BEGIN Provided information

-- ==== Sys2Proof/Tests/Slice0.lean ====
section
/-! SUPPORT. The model's own tests: expected values come from 95_test_vectors.md and the worked examples of
the rules; and, for every statement that has hypotheses, a concrete state and operands that meet them. -/

namespace Sys2Proof.Tests

open Sys2Proof.Machine

/-! ### Helpers -/

/-- Fields of a command word. -/
def fields (board addr : Byte) (len : BitVec 2) (rsel : Byte) (wdata : BitVec 32) : CmdFields :=
  { board := board, addr := addr, len := len, rsel := rsel, wdata := wdata }

/-- Ready in real mode, the launch of 95_test_vectors.md. -/
def idle : State := State.reset

/-- Ready in real mode without a link. -/
def noLink : State := setLinkOk false idle

/-- Ready in simulated mode, no transport at all (95 P4). -/
def idleSim : State := setSimMode true noLink

/-- In the middle of `op` on register 51 of board 0, with value 1000 in SHR. -/
def midway (op : Op) (len : BitVec 2) (sim : Bool) (phase : Phase) : State :=
  { idle with eng := { idle.eng with
      cmdOp := op, cmdAddr := 51, cmdLen := len, cmdSim := sim, shr := 1000, ackok := true, phase := phase } }

/-- In phase TX of a register of three bytes, at index `txi` with the checksum `cks`. -/
def sending (op : Op) (sim : Bool) (txi : BitVec 3) (cks : Byte) : State :=
  { idle with eng := { idle.eng with
      cmdOp := op, cmdAddr := 51, cmdLen := 3, cmdSim := sim, phase := .tx, txi := txi, cks := cks } }

/-- A check of the state a step answers. -/
def nextIs (r : Result) (p : State → Bool) : Bool :=
  match r with
  | .next t => p t
  | .fault _ => false
  | .refused _ => false

/-- Idle again with these results. -/
def ended (st : Status) (ack : Bool) (rdata : BitVec 24) (rvalid : Bool) (t : State) : Bool :=
  decide (CompletedWith st ack rdata rvalid t)

/-! ### Decoding: one word for each row, written out from the spec -/

/-- 95 S3. -/
theorem test_decode_wrreg :
    decode (.cmd 0x00082A000000012C) = .ok (.wrreg (fields 2 10 2 0 300)) := by decide

/-- 95 section 2.3, the row of board 85: op 001, board 01010101, addr 11111111, len 11. -/
theorem test_decode_rdreg : decode (.cmd 0x0557FF0000000000) = .ok (.rdreg (fields 85 255 3 0 0)) := by decide

/-- 95 section 2.4. -/
theorem test_decode_set : decode (.cmd 0x080000030000BEEF) = .ok (.set (fields 0 0 0 3 0xBEEF)) := by decide

/-- 95 section 2.4. -/
theorem test_decode_get :
    decode (.cmd 0x0C0BFC01DEADBEEF) = .ok (.get (fields 2 0xFF 0 1 0xDEADBEEF)) := by decide

/-- 95 section 2.5, every other field all ones. -/
theorem test_decode_flush :
    decode (.cmd 0x13FFFFFFFFFFFFFF) = .ok (.flush (fields 0xFF 0xFF 3 0xFF 0xFFFFFFFF)) := by decide

/-- 95 section 2.5. -/
theorem test_decode_reservedOp5 : decode (.cmd 0x1400000000000000) = .ok (.reservedOp5 (fields 0 0 0 0 0)) := by
  decide

/-- 95 section 2.5. -/
theorem test_decode_reservedOp6 : decode (.cmd 0x1800000000000000) = .ok (.reservedOp6 (fields 0 0 0 0 0)) := by
  decide

/-- 95 section 2.5. -/
theorem test_decode_reservedOp7 :
    decode (.cmd 0x1FFFFFFFFFFFFFFF) = .ok (.reservedOp7 (fields 0xFF 0xFF 3 0xFF 0xFFFFFFFF)) := by decide

/-- 95 P2, `AA 02 2C 64 92`. -/
theorem test_decode_wrframe1 :
    decode (.frame [0xAA, 0x02, 0x2C, 0x64, 0x92]) = .ok (.wrframe1 0xAA 0x2C 0x64 0x92) := by decide

/-- R150, `AC 03 0A 2C 01 3A`. -/
theorem test_decode_wrframe2 :
    decode (.frame [0xAC, 0x03, 0x0A, 0x2C, 0x01, 0x3A]) = .ok (.wrframe2 0xAC 0x0A 0x2C 0x01 0x3A) := by decide

/-- R188, `AA 04 2F E8 03 00 1E`. -/
theorem test_decode_wrframe3 :
    decode (.frame [0xAA, 0x04, 0x2F, 0xE8, 0x03, 0x00, 0x1E]) =
      .ok (.wrframe3 0xAA 0x2F 0xE8 0x03 0x00 0x1E) := by decide

/-- R169, `AA 82 B2 01 35`. -/
theorem test_decode_rdreq1 : decode (.frame [0xAA, 0x82, 0xB2, 0x01, 0x35]) = .ok (.rdreq1 0xAA 0xB2 0x35) := by
  decide

/-- R169, `AA 82 39 02 BD`. -/
theorem test_decode_rdreq2 : decode (.frame [0xAA, 0x82, 0x39, 0x02, 0xBD]) = .ok (.rdreq2 0xAA 0x39 0xBD) := by
  decide

/-- R171, `AA 82 33 03 B8`. -/
theorem test_decode_rdreq3 : decode (.frame [0xAA, 0x82, 0x33, 0x03, 0xB8]) = .ok (.rdreq3 0xAA 0x33 0xB8) := by
  decide

/-- R95. -/
theorem test_decode_ackreply : decode (.reply [0x41, 0x41]) = .ok .ackreply := by decide

/-- 95 section 2.4, the reply of `Version`. -/
theorem test_decode_rdreply1 : decode (.reply [0x09, 0x2A, 0x00]) = .ok (.rdreply1 0x09 0x2A 0x00) := by decide

/-- 95 section 2.4, the reply of `mVelocity`. -/
theorem test_decode_rdreply2 :
    decode (.reply [0x01, 0xEF, 0xBE, 0x07]) = .ok (.rdreply2 0x01 0xEF 0xBE 0x07) := by decide

/-- R171. -/
theorem test_decode_rdreply3 :
    decode (.reply [0x00, 0xE8, 0x03, 0x00, 0x00]) = .ok (.rdreply3 0x00 0xE8 0x03 0x00 0x00) := by decide

/-- What is no row is rejected by name: index 1 is 05, a read request of length 4, a wrong acknowledgment. -/
theorem test_decode_rejects :
    decode (.frame [0xAA, 0x05, 0x2F, 0x00, 0x34]) = .error .noFrameRow ∧
      decode (.frame [0xAA, 0x82, 0x33, 0x04, 0xB9]) = .error .noFrameRow ∧
      decode (.frame [0xAA, 0x82, 0x33, 0x03]) = .error .noFrameRow ∧
      decode (.reply [0x41, 0x42]) = .error .noReplyRow ∧ decode (.reply [0x41]) = .error .noReplyRow := by
  decide

/-- Words in the numbering of the opcode table, one for each format. -/
theorem test_decodeTableWord :
    decodeTableWord 64 0x0404CF0000000000 = some (.rdreg (fields 1 51 3 0 0)) ∧
      decodeTableWord 48 0xAC030A2C013A = some (.wrframe2 0xAC 0x0A 0x2C 0x01 0x3A) ∧
      decodeTableWord 40 0xAA823303B8 = some (.rdreq3 0xAA 0x33 0xB8) ∧
      decodeTableWord 40 0x00E8030000 = some (.rdreply3 0x00 0xE8 0x03 0x00 0x00) ∧
      decodeTableWord 16 0x4141 = some .ackreply := by decide
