-- ==== Sys2Proof/Config.lean ====
section
/-! DEFINITION. The implementation parameters (00_scope.md R7, R8), the hard-wired registers, and the values the spec leaves open. -/

namespace Sys2Proof.Config

/-- NUM_SYMBOLS (R7). -/
def numSymbols : Nat := 256

/-- COUNT_W (R7): the width of counts and weights; `Word` has this width. -/
def countW : Nat := 32

/-- MAX_CODE_LEN (R7). -/
def maxCodeLen : Nat := 255

/-- OUT_DEPTH (R7, R8): the spec's default, within 32 to 255.
DESIGN CHOICE (entry 9): the model is built with the default. -/
def outDepth : Nat := 64

/-- HEAP_CAP (R7): `Vector NodeIdx 511` in the state. -/
def heapCap : Nat := 511

/-- ARENA_CAP (R7): `Vector Node 511` in the state. -/
def arenaCap : Nat := 511

/-- ENC_ROOM (R7): free FIFO entries that ENC requires. -/
def encRoom : Nat := 32

/-- DEC_ROOM (R7): free FIFO entries that DFEED and DLAST require. -/
def decRoom : Nat := 8

/-- The ID register (10_state.md R16): "HUF1". -/
def idWord : Word := 0x48554631#32

/-- The PARAMS register (10_state.md R17): NUM_SYMBOLS_M1, COUNT_W, MAX_CODE_LEN, OUT_DEPTH from bit 31 down. -/
def paramsWord : Word :=
  BitVec.ofNat 8 (numSymbols - 1) ++ BitVec.ofNat 8 countW ++ BitVec.ofNat 8 maxCodeLen ++ BitVec.ofNat 8 outDepth

/-- REG_BASE (R7, I12): the window's base address on the host bus, OPEN.
DESIGN CHOICE (entry 9): an uninterpreted constant, so no proof can use a value of it. -/
opaque regBase : Nat

/-- What a read of a register other than ID, PARAMS and STATUS returns while BUSY = 1 (I8, R119): a free value for
the n-th such read at the given offset. DESIGN CHOICE (entry 4): uninterpreted. -/
opaque busyRead : Nat → Byte → Word

end Sys2Proof.Config
end

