-- ==== Sys2Proof/Laws/PerInstr.lean ====
section
/-! SUPPORT. A law stated of every command as syntax: its word matches its row of spec/opcode_table.json. -/

namespace Sys2Proof.Laws

/-- The row of spec/opcode_table.json a command belongs to: match and mask (30_encoding.md R64). -/
def tableRow : Instr → Word × Word
  | .nop => (0x00000000#32, 0xFFFFFFFF#32)
  | .clear => (0x01000000#32, 0xFFFFFFFF#32)
  | .feed _ => (0x10000000#32, 0xFFFFFF00#32)
  | .hadd _ => (0x11000000#32, 0xFFFFFF00#32)
  | .setlen => (0x12000000#32, 0xFFFFFFFF#32)
  | .setpad => (0x13000000#32, 0xFFFFFFFF#32)
  | .builde => (0x20000000#32, 0xFFFFFFFF#32)
  | .buildd => (0x21000000#32, 0xFFFFFFFF#32)
  | .enc _ => (0x30000000#32, 0xFFFFFF00#32)
  | .final => (0x31000000#32, 0xFFFFFFFF#32)
  | .dfeed _ => (0x40000000#32, 0xFFFFFF00#32)
  | .dlast _ => (0x41000000#32, 0xFFFFFF00#32)
  | .dend => (0x42000000#32, 0xFFFFFFFF#32)
  | .hrd _ => (0x50000000#32, 0xFFFFFF00#32)
  | .clrd _ => (0x51000000#32, 0xFFFFFF00#32)
  | .cbrd _ _ => (0x52000000#32, 0xFFFFF800#32)
  | .pop => (0x53000000#32, 0xFFFFFFFF#32)

/-- The command's word has its row's fixed bits. -/
def TableMatch.Statement (i : Instr) : Prop := encode i &&& (tableRow i).2 = (tableRow i).1

theorem TableMatch.nop : TableMatch.Statement .nop := by unfold TableMatch.Statement; decide
theorem TableMatch.clear : TableMatch.Statement .clear := by unfold TableMatch.Statement; decide
theorem TableMatch.feed (s : Byte) : TableMatch.Statement (.feed s) := by
  revert s; unfold TableMatch.Statement; decide +kernel
theorem TableMatch.hadd (s : Byte) : TableMatch.Statement (.hadd s) := by
  revert s; unfold TableMatch.Statement; decide +kernel
theorem TableMatch.setlen : TableMatch.Statement .setlen := by unfold TableMatch.Statement; decide
theorem TableMatch.setpad : TableMatch.Statement .setpad := by unfold TableMatch.Statement; decide
theorem TableMatch.builde : TableMatch.Statement .builde := by unfold TableMatch.Statement; decide
theorem TableMatch.buildd : TableMatch.Statement .buildd := by unfold TableMatch.Statement; decide
theorem TableMatch.enc (s : Byte) : TableMatch.Statement (.enc s) := by
  revert s; unfold TableMatch.Statement; decide +kernel
theorem TableMatch.final : TableMatch.Statement .final := by unfold TableMatch.Statement; decide
theorem TableMatch.dfeed (s : Byte) : TableMatch.Statement (.dfeed s) := by
  revert s; unfold TableMatch.Statement; decide +kernel
theorem TableMatch.dlast (s : Byte) : TableMatch.Statement (.dlast s) := by
  revert s; unfold TableMatch.Statement; decide +kernel
theorem TableMatch.dend : TableMatch.Statement .dend := by unfold TableMatch.Statement; decide
theorem TableMatch.hrd (s : Byte) : TableMatch.Statement (.hrd s) := by
  revert s; unfold TableMatch.Statement; decide +kernel
theorem TableMatch.clrd (s : Byte) : TableMatch.Statement (.clrd s) := by
  revert s; unfold TableMatch.Statement; decide +kernel
theorem TableMatch.cbrd (s : Byte) (k : BitVec 3) : TableMatch.Statement (.cbrd s k) := by
  revert s k; unfold TableMatch.Statement; decide +kernel
theorem TableMatch.pop : TableMatch.Statement .pop := by unfold TableMatch.Statement; decide

end Sys2Proof.Laws
end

END Provided information

Using the listing above, return all lines where the word "cmdAddr" occurs.

Your solution:
      cmdOp := op, cmdAddr := 51, cmdLen := len, cmdSim := sim, shr := 1000, ackok := true, phase := phase } }
      cmdOp := op, cmdAddr := 51, cmdLen := 3, cmdSim := sim, phase := .tx, txi := txi, cks := cks } }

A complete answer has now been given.